Another question I have is to help get everything in check I added another filter so I have a total of 2 filters going,The new filter is a bit larger in the back so when I put my tank back in place about .25 inches of the tank hangs of the edge, Its just the plastic edging and the glass is barely off,is this a big deal or do I need to find a way to get the rest of the tank on the surface. Thanks for all your help,I am completely new to this and dont want to harm the fish.


----------



## ealerp (Apr 16, 2011)

well your ph is 7.4 so I dont see that being a problem. most all freshwater fish will be fine. as for your nitrate being at 40 ppm thats slightly high and the same with your nitrite and amonia levels but its nothing to be seriously concerend about. since your tank is still going through the nitrogen cycle it should level out within a week or two. I would really consider staying away from any chemicals that alter the water parameters especially during the initial month or so. in my opinion as long as your fish are healthy Its best to let the tank cylcle naturally. as long as you do a 25 percent water change once a week your fish should be fine and your nitrate,nitrite and amonia levels will drop. hope I was able to help.


----------



## Rohkey (Apr 25, 2011)

You probably should have waited to get the fish, but now that you have them there are a few things you should most likely do. Don't buy any more fish and keep feeding to a minimum (I don't think you have to completely stop, as your ammonia isn't as bad as your nitrite). Avoid putting chemicals in that change your parameters as the above poster mentioned, you need your ammonia to be a little elevated so bacteria can multiply that will turn the ammonia into nitrite, and then bacteria will multiply that can turn these into nitrates which can be taken care of with water changes (plants can help too). While even 1-2 ppm of ammonia/nitrite can harm and kill many fish, nitrates can get well into the 100s and possibly higher before being lethal (although levels above 40-50 ppm can stress fish) with short exposure, but they shouldn't be exposed to anything over 50-100 for longer than a week or two.

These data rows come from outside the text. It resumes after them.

/-- O5. Packets the spec's programs write out, one of each command and two reserved headers, and five sequencer values decode to what they stand for.
95_test_vectors.md Part 3, R61, R62, R63, R64, R65, R74. -/
def Obligations.WrittenOutPacketsDecode : Prop :=
  decode ⟨96, 0x636261000000000000000307#96⟩ = .command (.digest [0x61#8, 0x62#8, 0x63#8])
  ∧ decode ⟨72, 0x000000000000000007#72⟩ = .command (.digest [])
  ∧ decode ⟨184, 0x747365676964206567617373656d000000000000000e01#184⟩
      = .command (.pad [0x6d#8, 0x65#8, 0x73#8, 0x73#8, 0x61#8, 0x67#8, 0x65#8, 0x20#8, 0x64#8, 0x69#8, 0x67#8, 0x65#8, 0x73#8, 0x74#8])
  ∧ decode ⟨552, 0x0000000000000070000000000000000000000000000000000000000000000000000000000000000000000000000000000080747365676964206567617373656d0000001002#552⟩
      = .command (.compress ([0x7373656d#32, 0x20656761#32, 0x65676964#32, 0x00807473#32] ++ List.replicate 10 0x00000000#32
          ++ [0x00000070#32, 0x00000000#32]))
  ∧ decode ⟨136, 0xe361f91fa12d84caf660541fac754ef104#136⟩
      = .command (.setState 0xac754ef1#32 0xf660541f#32 0xa12d84ca#32 0xe361f91f#32)
  ∧ decode ⟨8, 0x03#8⟩ = .command .format
  ∧ decode ⟨8, 0x05#8⟩ = .command .resetIv
  ∧ decode ⟨8, 0x06#8⟩ = .command .getState
  ∧ decode ⟨8, 0x09#8⟩ = .illegal
  ∧ decode ⟨8, 0x13#8⟩ = .illegal
  ∧ decodeStep 0b000000#6 = some .step00
  ∧ decodeStep 0b001111#6 = some .step15
  ∧ decodeStep 0b010001#6 = some .step17
  ∧ decodeStep 0b101111#6 = some .step47
  ∧ decodeStep 0b110000#6 = none

/-- O6. The bits of every response: header, state words, digest bytes, padded words.
R67, R68, R69. -/
def Obligations.ResponseLayout : Prop :=
  okResponse .empty = ⟨8, 0x00#8⟩
  ∧ (∀ r : Regs, (okResponse (.state r)).len = 136 ∧ (okResponse (.state r)).field 0 8 = 0#8
      ∧ (okResponse (.state r)).field 8 32 = r.a ∧ (okResponse (.state r)).field 40 32 = r.b
      ∧ (okResponse (.state r)).field 72 32 = r.c ∧ (okResponse (.state r)).field 104 32 = r.d)
  ∧ (∀ g : List Byte, g.length = 16 → (okResponse (.digest g)).len = 136 ∧ (okResponse (.digest g)).field 0 8 = 0#8
      ∧ ∀ i, i < 16 → (okResponse (.digest g)).field (8 + 8 * i) 8 = g.getD i 0#8)
  ∧ (∀ ws : List Word, ws.length < 2 ^ 32 → (okResponse (.words ws)).len = 40 + 32 * ws.length
      ∧ (okResponse (.words ws)).field 0 8 = 0#8 ∧ ((okResponse (.words ws)).field 8 32).toNat = ws.length
      ∧ ∀ j, j < ws.length → (okResponse (.words ws)).field (40 + 32 * j) 32 = ws.getD j 0#32)
  ∧ faultResponse .capacity = ⟨8, 0x01#8⟩ ∧ faultResponse .align = ⟨8, 0x02#8⟩
  ∧ faultResponse .illegal = ⟨8, 0x03#8⟩ ∧ faultResponse .halted = ⟨8, 0x04#8⟩

/-- O7. When the packet the host presents decodes to a command, step is exec of that command.
R54, R60, 20_memory.md section 7. -/
def Obligations.StepRunsTheDecodedCommand : Prop :=
  ∀ (s : State) (p : Packet) (rest : List HostEvent) (i : Instr),
    s.activity = .idle → s.inbox = .packet p :: rest → decode p = .command i →
    step s = exec i { s with inbox := rest }

/-- O8. Inside a compression, step is exec of the step t selects; after step 47 come the feed-forward and the next block or the end (log 5).
R27, R74, R112, R113, R115, R119, R177, R216.
The model's reading (log 5, DEDUCED): a machine step inside a compression is one step of the sequencer, and `step`, not STEP47,
does the feed-forward, the snapshot and the advance of blk. -/
def Obligations.StepRunsTheSequencedStep : Prop :=
  ∀ (s s' : State) (c : Caller) (i : Instr),
    s.activity = .compressing c → s.inbox.head? ≠ some .hardwareReset → decodeStep s.t = some i → exec i s = .next s' →
    let fed : Regs := { a := s'.regs.a + s'.snap.a, b := s'.regs.b + s'.snap.b,
                        c := s'.regs.c + s'.snap.c, d := s'.regs.d + s'.snap.d }
    (s.t ≠ 47#6 → step s = .next s')
    ∧ (s.t = 47#6 → (s'.blk + 1#28).toNat < s'.wcnt.toNat / 16 →
        step s = .next { s' with regs := fed, snap := fed, blk := s'.blk + 1#28, t := 0#6 })
    ∧ (s.t = 47#6 → ¬ (s'.blk + 1#28).toNat < s'.wcnt.toNat / 16 → c = .compress →
        ∃ u, step s = .next u ∧ u.hostView = { s'.hostView with
          regs := fed, activity := .idle, outbox := s'.outbox ++ [okResponse .empty] })
    ∧ (s.t = 47#6 → ¬ (s'.blk + 1#28).toNat < s'.wcnt.toNat / 16 → c = .digest →
        ∃ u, step s = .next u ∧ u.hostView = { s'.hostView with
          regs := { a := 0x67452301#32, b := 0xefcdab89#32, c := 0x98badcfe#32, d := 0x10325476#32 }, activity := .idle,
          outbox := s'.outbox ++ [okResponse (.digest (formatDigest fed))] })

/-- O9. An engine with no command in progress and nothing presented waits: the step changes nothing (the model's reading, log 6).
R251, R260, 70_reset_and_hazards.md section 1. -/
def Obligations.WaitingChangesNothing : Prop :=
  ∀ s : State, s.activity = .idle → s.inbox = [] → step s = .next s

/-- O10. After hardware reset A to D hold the IV; HALTED is 0 and no command is in progress.
R25. -/
def Obligations.ResetState : Prop :=
  State.reset.regs = { a := 0x67452301#32, b := 0xefcdab89#32, c := 0x98badcfe#32, d := 0x10325476#32 }
  ∧ State.reset.halted = false ∧ State.reset.activity = .idle

/-- O11. Hardware reset, between commands or in one: A to D the IV, HALTED 0, no command, no response; configuration and streams stay (log 7).
R22, R25, R28, R260.
The model's choice (log 7, DESIGN CHOICE): the configuration, the rest of the host's stream and the responses stay over the
reset; `packetCutByReset` is a packet whose command the reset abandons, and a malformed one is excepted. -/
def Obligations.HardwareResetAtAnyTime : Prop :=
  (∀ (s : State) (rest : List HostEvent), s.inbox = .hardwareReset :: rest →
      ∃ t, step s = .next t ∧ t.hostView = { s.hostView with
        regs := { a := 0x67452301#32, b := 0xefcdab89#32, c := 0x98badcfe#32, d := 0x10325476#32 },
        halted := false, activity := .idle, inbox := rest })
  ∧ (∀ (s : State) (p : Packet) (rest : List HostEvent), s.activity = .idle → s.inbox = .packetCutByReset p :: rest →
      decode p ≠ .malformed →
      ∃ t, step s = .next t ∧ t.hostView = { s.hostView with
        regs := { a := 0x67452301#32, b := 0xefcdab89#32, c := 0x98badcfe#32, d := 0x10325476#32 },
        halted := false, activity := .idle, inbox := rest })

/-- O12. Steps 0 to 11 write the register of their rule with the rotated sum and nothing else, and advance t.
R130, R131, R132, R133, R134, R135, R136, R137, R138, R139, R140, R141. -/
def Obligations.Steps00To11 : Prop :=
  (∀ s : State, exec .step00 s = .next { s with
      regs := { s.regs with a := rotl32 (s.regs.a + fnF s.regs.b s.regs.c s.regs.d + s.readPB (16 * s.blk.toNat + 0)) 3 }, t := 1#6 })
  ∧ (∀ s : State, exec .step01 s = .next { s with
      regs := { s.regs with d := rotl32 (s.regs.d + fnF s.regs.a s.regs.b s.regs.c + s.readPB (16 * s.blk.toNat + 1)) 7 }, t := 2#6 })
  ∧ (∀ s : State, exec .step02 s = .next { s with
      regs := { s.regs with c := rotl32 (s.regs.c + fnF s.regs.d s.regs.a s.regs.b + s.readPB (16 * s.blk.toNat + 2)) 11 }, t := 3#6 })
  ∧ (∀ s : State, exec .step03 s = .next { s with
      regs := { s.regs with b := rotl32 (s.regs.b + fnF s.regs.c s.regs.d s.regs.a + s.readPB (16 * s.blk.toNat + 3)) 19 }, t := 4#6 })
  ∧ (∀ s : State, exec .step04 s = .next { s with
      regs := { s.regs with a := rotl32 (s.regs.a + fnF s.regs.b s.regs.c s.regs.d + s.readPB (16 * s.blk.toNat + 4)) 3 }, t := 5#6 })
  ∧ (∀ s : State, exec .step05 s = .next { s with
      regs := { s.regs with d := rotl32 (s.regs.d + fnF s.regs.a s.regs.b s.regs.c + s.readPB (16 * s.blk.toNat + 5)) 7 }, t := 6#6 })
  ∧ (∀ s : State, exec .step06 s = .next { s with
      regs := { s.regs with c := rotl32 (s.regs.c + fnF s.regs.d s.regs.a s.regs.b + s.readPB (16 * s.blk.toNat + 6)) 11 }, t := 7#6 })
  ∧ (∀ s : State, exec .step07 s = .next { s with
      regs := { s.regs with b := rotl32 (s.regs.b + fnF s.regs.c s.regs.d s.regs.a + s.readPB (16 * s.blk.toNat + 7)) 19 }, t := 8#6 })
  ∧ (∀ s : State, exec .step08 s = .next { s with
      regs := { s.regs with a := rotl32 (s.regs.a + fnF s.regs.b s.regs.c s.regs.d + s.readPB (16 * s.blk.toNat + 8)) 3 }, t := 9#6 })
  ∧ (∀ s : State, exec .step09 s = .next { s with
      regs := { s.regs with d := rotl32 (s.regs.d + fnF s.regs.a s.regs.b s.regs.c + s.readPB (16 * s.blk.toNat + 9)) 7 }, t := 10#6 })
  ∧ (∀ s : State, exec .step10 s = .next { s with
      regs := { s.regs with c := rotl32 (s.regs.c + fnF s.regs.d s.regs.a s.regs.b + s.readPB (16 * s.blk.toNat + 10)) 11 }, t := 11#6 })
  ∧ (∀ s : State, exec .step11 s = .next { s with
      regs := { s.regs with b := rotl32 (s.regs.b + fnF s.regs.c s.regs.d s.regs.a + s.readPB (16 * s.blk.toNat + 11)) 19 }, t := 12#6 })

I don't know for sure if 'neutralizing' ammonia still allows it to be consumed by the N bacteria, you should probably research that but I'd avoid continuing the usage of those tablets just in case.

Your aquarium having nitrites is both a good and bad thing. You don't want your nitrite levels to get any higher and probably want to significantly lower the levels as your fish are at risk. You'll want to probably do a series of 25% water changes over the next few days until nitrites stabilize at no more than 1 ppm. In an established tank ammonia/nitrite should be 0, but you'll need some nitrite to form the necessary bacteria to produce nitrate. You'll have to constantly test your tank (2-3 times a day) because you'll want your ammonia/nitrites levels to be high enough for the bacteria to colonize but low enough to not put your fish at too much risk. Be on the look out for a few things that would indicate your fish are being poisoned by ammonia/nitrite: If you see your fish gasping for air at the top of the aquarium, if their gills start turning red/blue/purple (ammonia poisoning) or brown (nitrite poisoning), if their gills are moving rapidly, if they become lethargic, lay at the bottom, or flock towards where the filters dump into the aquarium, or if they won't eat. If you see any of this do an immediate 25-50% water change and test afterward while monitoring the fish to see if they improve after a couple hours. Try to make sure that the water you add is as close to the temperature of the tank as possible. When it comes to ammonia, nitrite, and nitrate; nitrites are probably the most toxic (your fish literally suffocates from inability to absorb oxygen), but ammonia isn't far behind.

The presence of nitrates indicates that either your tap (or whatever water you used for your tank) has a high level of them or the bacteria is starting to form as a result of the nitrites, which is a good thing. Test your tap water for nitrates to see what the natural level should be for your tank. Once your tank establishes itself, you'll want the nitrate level of it to match your tap water. If your tap is too high, you'll want to invest in some plants or even use bottled/filtered water. Once your nitrate levels start increasing you know bacteria is converting the nitrite and you can stop changing the water so frequently (at this point probably 2 20% changes a week will be sufficient).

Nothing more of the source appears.